* _Task to complete_:
Below are records; reproduce exactly the lines from the first through the one containing "let m : Int".

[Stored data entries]
-- ==== Sys2Proof/Machine/Real.lean ====
section
/-! DEFINITION. IEEE 754 values as bit patterns: what R76, R98 need of binary32 and binary64. -/

namespace Sys2Proof.Machine

/-- Fields of a binary64 pattern: sign, exponent, fraction. -/
def f64Sign (v : Nat) : Bool := bit v 63
def f64Exp (v : Nat) : Nat := bits v 62 52
def f64Frac (v : Nat) : Nat := bits v 51 0

/-- The pattern is a NaN. -/
def f64Nan (v : Nat) : Bool := f64Exp v == 2047 && f64Frac v != 0

/-- Order key of a pattern that is no NaN: equal keys are equal values, both zeros included. -/
def f64Key (v : Nat) : Int := if f64Sign v then -((v % 2 ^ 63 : Nat) : Int) else ((v % 2 ^ 63 : Nat) : Int)

/-- Comparison of two patterns: none when either is a NaN, else the sign of a − b. -/
def f64Cmp (a b : Nat) : Option Ordering :=
  if f64Nan a || f64Nan b then none else some (compare (f64Key a) (f64Key b))

/-- Magnitude of a finite pattern truncated to an integer. -/
def f64TruncMag (v : Nat) : Nat :=
  let e := f64Exp v
  if e < 1023 then 0
  else
    let m := 2 ^ 52 + f64Frac v
    if e < 1075 then m / 2 ^ (1075 - e) else m * 2 ^ (e - 1075)

/-- Truncation toward zero to a signed 64-bit integer, saturated, NaN giving 0 (R98). -/
def f64ToInt (v : Nat) : Int :=
  if f64Nan v then 0
  else
    let big := decide (1086 < f64Exp v)
    let m : Int := if big then (2 ^ 64 : Int) else (f64TruncMag v : Int)
    clamp (-(2 ^ 63)) (2 ^ 63 - 1) (if f64Sign v then -m else m)

/-- A binary32 pattern widened exactly to binary64 (R76); a NaN keeps its payload at the top of the fraction. -/
def f32Widen (v : Nat) : Nat :=
  let s := b2n (bit v 31) * 2 ^ 63
  let e := bits v 30 23
  let f := bits v 22 0
  if e = 255 then s + 2047 * 2 ^ 52 + f * 2 ^ 29
  else if e ≠ 0 then s + (e + 896) * 2 ^ 52 + f * 2 ^ 29
  else if f = 0 then s
  else
    let k := Nat.log2 f
    s + (k + 874) * 2 ^ 52 + (f - 2 ^ k) * 2 ^ (52 - k)

/-- Integer square root of n by its bits from number k − 1 down, with r found so far. -/
def isqrt (n : Nat) : Nat → Nat → Nat
  | 0, r => r
  | k + 1, r => isqrt n k (if (r + 2 ^ k) * (r + 2 ^ k) ≤ n then r + 2 ^ k else r)

/-- The square root of a / b, between 2^−20 and 2^32 or 0, as binary64; one that is no such value is rounded up or down. -/
def f64Sqrt (a b : Nat) (up : Bool) : Nat :=
  if a = 0 then 0
  else
    let k := ((List.range 52).findIdx? fun i => decide (2 ^ (2 * (i + 1)) * b > a * 2 ^ 40)).getD 51
    let scaled := a * 2 ^ (2 * (72 - k))
    let m := isqrt (scaled / b) 54 0
    (k + 1003) * 2 ^ 52 + (m - 2 ^ 52) + b2n (up && m * m * b != scaled)

end Sys2Proof.Machine
end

* _Solution to the problem_:
-- ==== Sys2Proof/Machine/Real.lean ====
section
/-! DEFINITION. IEEE 754 values as bit patterns: what R76, R98 need of binary32 and binary64. -/

namespace Sys2Proof.Machine

/-- Fields of a binary64 pattern: sign, exponent, fraction. -/
def f64Sign (v : Nat) : Bool := bit v 63
def f64Exp (v : Nat) : Nat := bits v 62 52
def f64Frac (v : Nat) : Nat := bits v 51 0

/-- The pattern is a NaN. -/
def f64Nan (v : Nat) : Bool := f64Exp v == 2047 && f64Frac v != 0

/-- Order key of a pattern that is no NaN: equal keys are equal values, both zeros included. -/
def f64Key (v : Nat) : Int := if f64Sign v then -((v % 2 ^ 63 : Nat) : Int) else ((v % 2 ^ 63 : Nat) : Int)

/-- Comparison of two patterns: none when either is a NaN, else the sign of a − b. -/
def f64Cmp (a b : Nat) : Option Ordering :=
  if f64Nan a || f64Nan b then none else some (compare (f64Key a) (f64Key b))

/-- Magnitude of a finite pattern truncated to an integer. -/
def f64TruncMag (v : Nat) : Nat :=
  let e := f64Exp v
  if e < 1023 then 0
  else
    let m := 2 ^ 52 + f64Frac v
    if e < 1075 then m / 2 ^ (1075 - e) else m * 2 ^ (e - 1075)

/-- Truncation toward zero to a signed 64-bit integer, saturated, NaN giving 0 (R98). -/
def f64ToInt (v : Nat) : Int :=
  if f64Nan v then 0
  else
    let big := decide (1086 < f64Exp v)
    let m : Int := if big then (2 ^ 64 : Int) else (f64TruncMag v : Int)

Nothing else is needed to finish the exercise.